EL RESURGIR DE LA EDICIÓN ASTURIANA


Hace aproximadamente diez años, el autor y traductor asturiano José Luis Piquero publicaba un documento que llevaba por título Diez años (y algo más) de literatura en Asturias, donde ponía al día unas publicaciones previas de Álvaro Ruiz de la Peña y José Antonio Martínez que recogían lo más significativo de la poesía y prosa asturianas hasta el año 1991. En ese pormenorizado documento, Piquero no solo hacía mención a los nuevos nombres de la literatura del Principado, sino que vinculaba la notoriedad y visibilidad de los autores a la eclosión de recientes sellos editoriales y a la creación de diferentes premios literarios que contribuirían activamente a la dinamización de las letras asturianas.

En el año 2006, con motivo del efímero Saló de Llibre de Barcelona, tuve ocasión de colaborar en el proyecto Literatura emergente en Asturias, que permitió acercar a la Ciudad Condal diferentes autores asturianos y una generosa muestra de la obra publicada por las editoriales agrupadas en el, ya también extinto, Gremio de editores de Asturias. En aquella comitiva de las letras asturianas solo un editor estuvo en Barcelona, Álvaro Díaz Huici, de la editorial Trea, quien en compañía de los autores Pedro de Silva, Javier Lasheras y Jorge Ordaz participó en la mesa redonda que llevaba por título El auge de las letras asturianas. El rigor y buen hacer de Díaz Huici tuvieron su reconocimiento el año pasado concediéndole el Ministerio de Educación, Cultura y Deporte, el Premio Nacional a la Mejor Labor Editorial Cultural por su compromiso con la temática de la gestión cultural.

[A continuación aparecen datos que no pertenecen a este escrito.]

/-- What the vector instructions with pairs, reductions, bins, predicates or a scalar as their result compute in a
context whose operands they accept; none for the others. -/
def plainRow (i : Instr) (c : Ctx) : Option PlainRow :=
  let fmt (f : VSyl) := typeFmt f.t.toNat
  let size (f : VSyl) := (typeFmt f.t.toNat).container
  let count (f : VSyl) := 4096 / (typeFmt f.t.toNat).container
  let row (cl : Cluster) (n : BitVec 6) := srcRow c cl n.toNat
  let act (cl : Cluster) (f : VSyl) (i : Nat) := govBit (4096 / (typeFmt f.t.toNat).container) (govPred c cl f.p.toNat) i
  let srcs (cl : Cluster) (f : VSyl) := srcRowPois c cl f.a.toNat || govPois c cl f.p.toNat
  let both (cl : Cluster) (f : VSyl) (x : Nat) :=
    if x < count f then elemAt (size f) (row cl f.a) x else elemAt (size f) (row cl f.b) (x - count f)
  match i with
  | .vzip cl f =>
    let g := 2 ^ bits f.x 3 0
    some (rowPair c cl f 3 3 (act cl f) fun y =>
      both cl f ((if y / g % 2 = 0 then 0 else count f) + y / g / 2 * g + y % g))
  | .vuzp cl f =>
    let g := 2 ^ bits f.x 3 0
    let n := count f
    some (rowPair c cl f 3 3 (act cl f) fun y =>
      if y < n then both cl f (2 * (y / g) * g + y % g) else both cl f ((2 * ((y - n) / g) + 1) * g + y % g))
  | .vcas cl f =>
    let s := 2 ^ bits f.x 3 0
    let dir := bits f.x 7 4
    let first (x : Nat) := if x / s % 2 = 1 then x - s else x
    let key (x : Nat) := elemAt (size f) (row cl f.a) x
    let comp (x : Nat) := elemAt (size f) (row cl f.b) x
    let up (i : Nat) := !keyAbove (fmt f) (key (i + s)) (key i) &&
      (keyAbove (fmt f) (key i) (key (i + s)) || decide (comp i ≤ comp (i + s)))
    let desc (i : Nat) := (decide (dir = 15) || decide (i / 2 ^ dir % 2 = 0)) != f.x.getLsbD 8
    some (rowPair c cl f 2 0 (fun x => act cl f (first x)) fun y =>
      let x := y % count f
      let i := first x
      let hi := if up i then i else i + s
      let lo := if up i then i + s else i
      let from_ := if (desc i == (x == i)) then hi else lo
      if y < count f then key from_ else comp from_)
  | .vred cl f =>
    let rnd := if redRounds f then roundingOf c cl f 0 else { roundingOf c cl f 0 with draw := 0 }
    let r := reduceElems c (fmt f) f.rop rnd ((List.range (count f)).map fun i =>
      if act cl f i then some (elemAt (size f) (row cl f.a) i) else none)
    some { rowOne cl f (size f) 6 3 (srcs cl f) r.2 (fun i => if i = 0 then r.1 else 0) with
      gen := if redRounds f then drawnGen c cl f 1 else none }
  | .vramx cl f =>
    let l := ((List.range (count f)).filter (act cl f)).map fun i => (elemAt (size f) (row cl f.a) i, i)
    let r := (ramPick (fmt f) true l).getD (if l.isEmpty then (0, 2 ^ 32 - 1) else (canonNan (fmt f), (l.headD (0, 0)).2))
    some (rowOne cl f 32 6 3 (srcs cl f) (flagIf (l.any fun x => (decodeVal (fmt f) x.1).isSig) flagInv)
      fun i => if i = 0 then r.1 else if i = 1 then r.2 else 0)
  | .vramn cl f =>
    let l := ((List.range (count f)).filter (act cl f)).map fun i => (elemAt (size f) (row cl f.a) i, i)
    let r := (ramPick (fmt f) false l).getD (if l.isEmpty then (0, 2 ^ 32 - 1) else (canonNan (fmt f), (l.headD (0, 0)).2))
    some (rowOne cl f 32 6 3 (srcs cl f) (flagIf (l.any fun x => (decodeVal (fmt f) x.1).isSig) flagInv)
      fun i => if i = 0 then r.1 else if i = 1 then r.2 else 0)
  | .vbin cl f =>
    if binBad f c then none
    else
      let v := sget c f.b.toNat
      let on (j : Nat) := govBit 128 (govPred c cl f.p.toNat) (16 * binGroup v + j)
      let r (j : Nat) := splitBins (binEmax v) (decodeFlt f32 (elemAt 32 (row cl f.a) (16 * binGroup v + j)))
      some (rowOne cl f 256 3 1
        (srcRowPois c cl f.a.toNat || spois c f.b.toNat || govPois c cl f.p.toNat ||
          (f.z != 1 && ((List.range 16).any fun j => !on j) && srcRowPois c cl f.d.toNat))
        (flagsUnion ((List.range 16).map fun j => if on j then (r j).2 else 0))
        fun j => if on j then (r j).1.toNat else if f.z = 1 then 0 else elemAt 256 (srcRow c cl f.d.toNat) j)
  | .vunbn cl f =>
    if binBad f c then none
    else
      let v := sget c f.b.toNat
      let on (i : Nat) := decide (i / 16 = binGroup v) && govBit 128 (govPred c cl f.p.toNat) i
      let r (i : Nat) := joinBins (binEmax v) (f.m.getLsbD 3) c.ctl.flush
        (Triple.ofNat (elemAt 256 (row cl f.a) (i % 16)))
      some (rowOne cl f 32 3 1
        (srcRowPois c cl f.a.toNat || spois c f.b.toNat || govPois c cl f.p.toNat || srcRowPois c cl f.d.toNat)
        (flagsUnion ((List.range 128).map fun i => if on i then (r i).2 else 0))
        fun i =>
          if on i then (r i).1
          else if i / 16 = binGroup v ∧ f.z = 1 then 0 else elemAt 32 (srcRow c cl f.d.toNat) i)
  | .vscl cl f =>
    if vsclBad f c then none
    else
      let df := (ctxFmt c f.fr f.dfmt).getD .scale
      let ks := max 1 (size f / df.container)
      let n := 4096 / df.container
      let gov (i : Nat) := govBit n (govPred c cl f.p.toNat) i
      let x (i : Nat) := decodeVal (fmt f) (elemAt (size f) (srcRow c cl (f.a.toNat + i % ks)) (i / ks))
      let acts (j : Nat) := (List.range 32).filter fun e => gov (32 * j + e)
      let scale (j : Nat) := blockScale df ((acts j).map fun e => x (32 * j + e))
      let r (i : Nat) := quantise df (roundingOf c cl f i) (scale (i / 32)) (x i)
      let bad := ((List.range ks).any fun j => srcRowPois c cl (f.a.toNat + j)) || govPois c cl f.p.toNat ||
        (f.z != 1 && ((List.range n).any fun i => !gov i) && srcRowPois c cl f.d.toNat)
      some { cl := cl, regs := [(clFile cl, f.d.toNat), (clFile cl, f.c.toNat)]
             size := fun j => if j = 0 then df.container else 8
             elem := fun j i =>
               if j = 0 then
                 if gov i then (r i).1 % 2 ^ df.container
                 else if f.z = 1 then 0 else elemAt df.container (srcRow c cl f.d.toNat) i
               else
                 let b := (i + 512 - 16 * f.ssel) % 512
                 if b < n / 32 ∧ !(acts b).isEmpty then scale b % 256 else elemAt 8 (srcRow c cl f.c.toNat) i
             pois := fun j => bad || (j != 0 && srcRowPois c cl f.c.toNat)
             flags := flagsUnion ((List.range n).map fun i => if gov i then (r i).2 else 0)
             lat := 3, byp := fun j => if j = 0 then some (8 * clNum cl + 1) else none, gen := drawnGen c cl f n }
  | .vcmp cl f =>
    let a (i : Nat) := elemAt (size f) (row cl f.a) i
    let b (i : Nat) := elemAt (size f) (row cl f.b) i
    let sig (i : Nat) := (decodeVal (fmt f) (a i)).isSig || (decodeVal (fmt f) (b i)).isSig
    some (rowElems c cl f (srcRowPois c cl f.a.toNat || srcRowPois c cl f.b.toNat)
      (flagIf ((List.range (count f)).any fun i => act cl f i && sig i) flagInv)
      fun i => elemCond f.t.toNat f.m.toNat (a i) (b i))
  | .pand cl f => some (rowBits c cl f true (· && ·))
  | .por cl f => some (rowBits c cl f true (· || ·))
  | .pxor cl f => some (rowBits c cl f true (· != ·))
  | .pandn cl f => some (rowBits c cl f true fun a b => a && !b)
  | .pmov cl f => some (rowBits c cl f false fun a _ => a)
  | .pset cl f =>
    let n : Int := max 0 (min ((sget c f.a.toNat).toInt + f.x.toInt) (count f))
    some (rowElems c cl f (spois c f.a.toNat) 0 fun i => decide ((i : Int) < n))
  | .pfirst cl f =>
    let hit (i : Nat) := act cl f i && govBit (count f) (govPred c cl (f.a.toNat % 8)) i
    some (rowElems c cl f (govPois c cl (f.a.toNat % 8)) 0 fun i => hit i && !(List.range i).any hit)
  | .vext cl f =>
    let x := elemAt (size f) (row cl f.a) (bits f.x 9 0)
    some (rowScalar cl f 3 (srcRowPois c cl f.a.toNat) (if f.t.toNat < 4 then elemInt true (fmt f).width x else x))
  | .pcnt cl f =>
    some (rowScalar cl f 6 (govPois c cl (f.a.toNat % 8))
      ((List.range (count f)).filter (govBit (count f) (govPred c cl (f.a.toNat % 8)))).length)
  | .vrngs cl f =>
    if spois c f.a.toNat then none
    else
      some { cl := cl, regs := [], size := fun _ => 1, elem := fun _ _ => 0, pois := fun _ => false, flags := 0, lat := 0
             byp := fun _ => none, gen := some (genSeed ((sget c f.a.toNat).toNat % 2 ^ 32)) }
  | _ => none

Mucho han cambiado las cosas a lo largo de estos años y no siempre para bien. Diferentes son los motivos a los que podríamos recurrir para argumentar la pérdida de fuerza de aquel motor editorial que Piquero vinculaba, con acierto, al resurgir de una literatura que, como toda literatura periférica, adolecía mayoritariamente de proyección exterior. La crisis económica sería uno de ellos y también el cambio de paradigma de un sector abocado a transformaciones inevitables. Aunque existen también otras causas menos coyunturales, achacables en mayor o menor medida al oficio de algunos editores y que tendrían que ver con cierta falta de ambición, traducida principalmente en un exceso de localismo que convierte en casi anecdótica la distribución de la obra publicada, más allá de los límites regionales.

Pero no todo está perdido, y aunque en términos económicos no podamos hablar en mayúsculas de un mercado editorial asturiano que genere riqueza, hay nuevas apuestas dirigidas por editores independientes muy jóvenes que van tomando forma, algunas son propuestas recientes pero sólidas, con catálogos que pronostican voluntad de quedarse, como es el caso de Hoja de Lata, dedicada a la publicación de narrativa contemporánea y ensayo o Pez de plata, con obras ilustradas y una apuesta por los nuevos narradores españoles. Más trayectoria tiene Satori Ediciones, con un catálogo tan específico como valiente, dedicado en exclusiva a la literatura y cultura japonesas.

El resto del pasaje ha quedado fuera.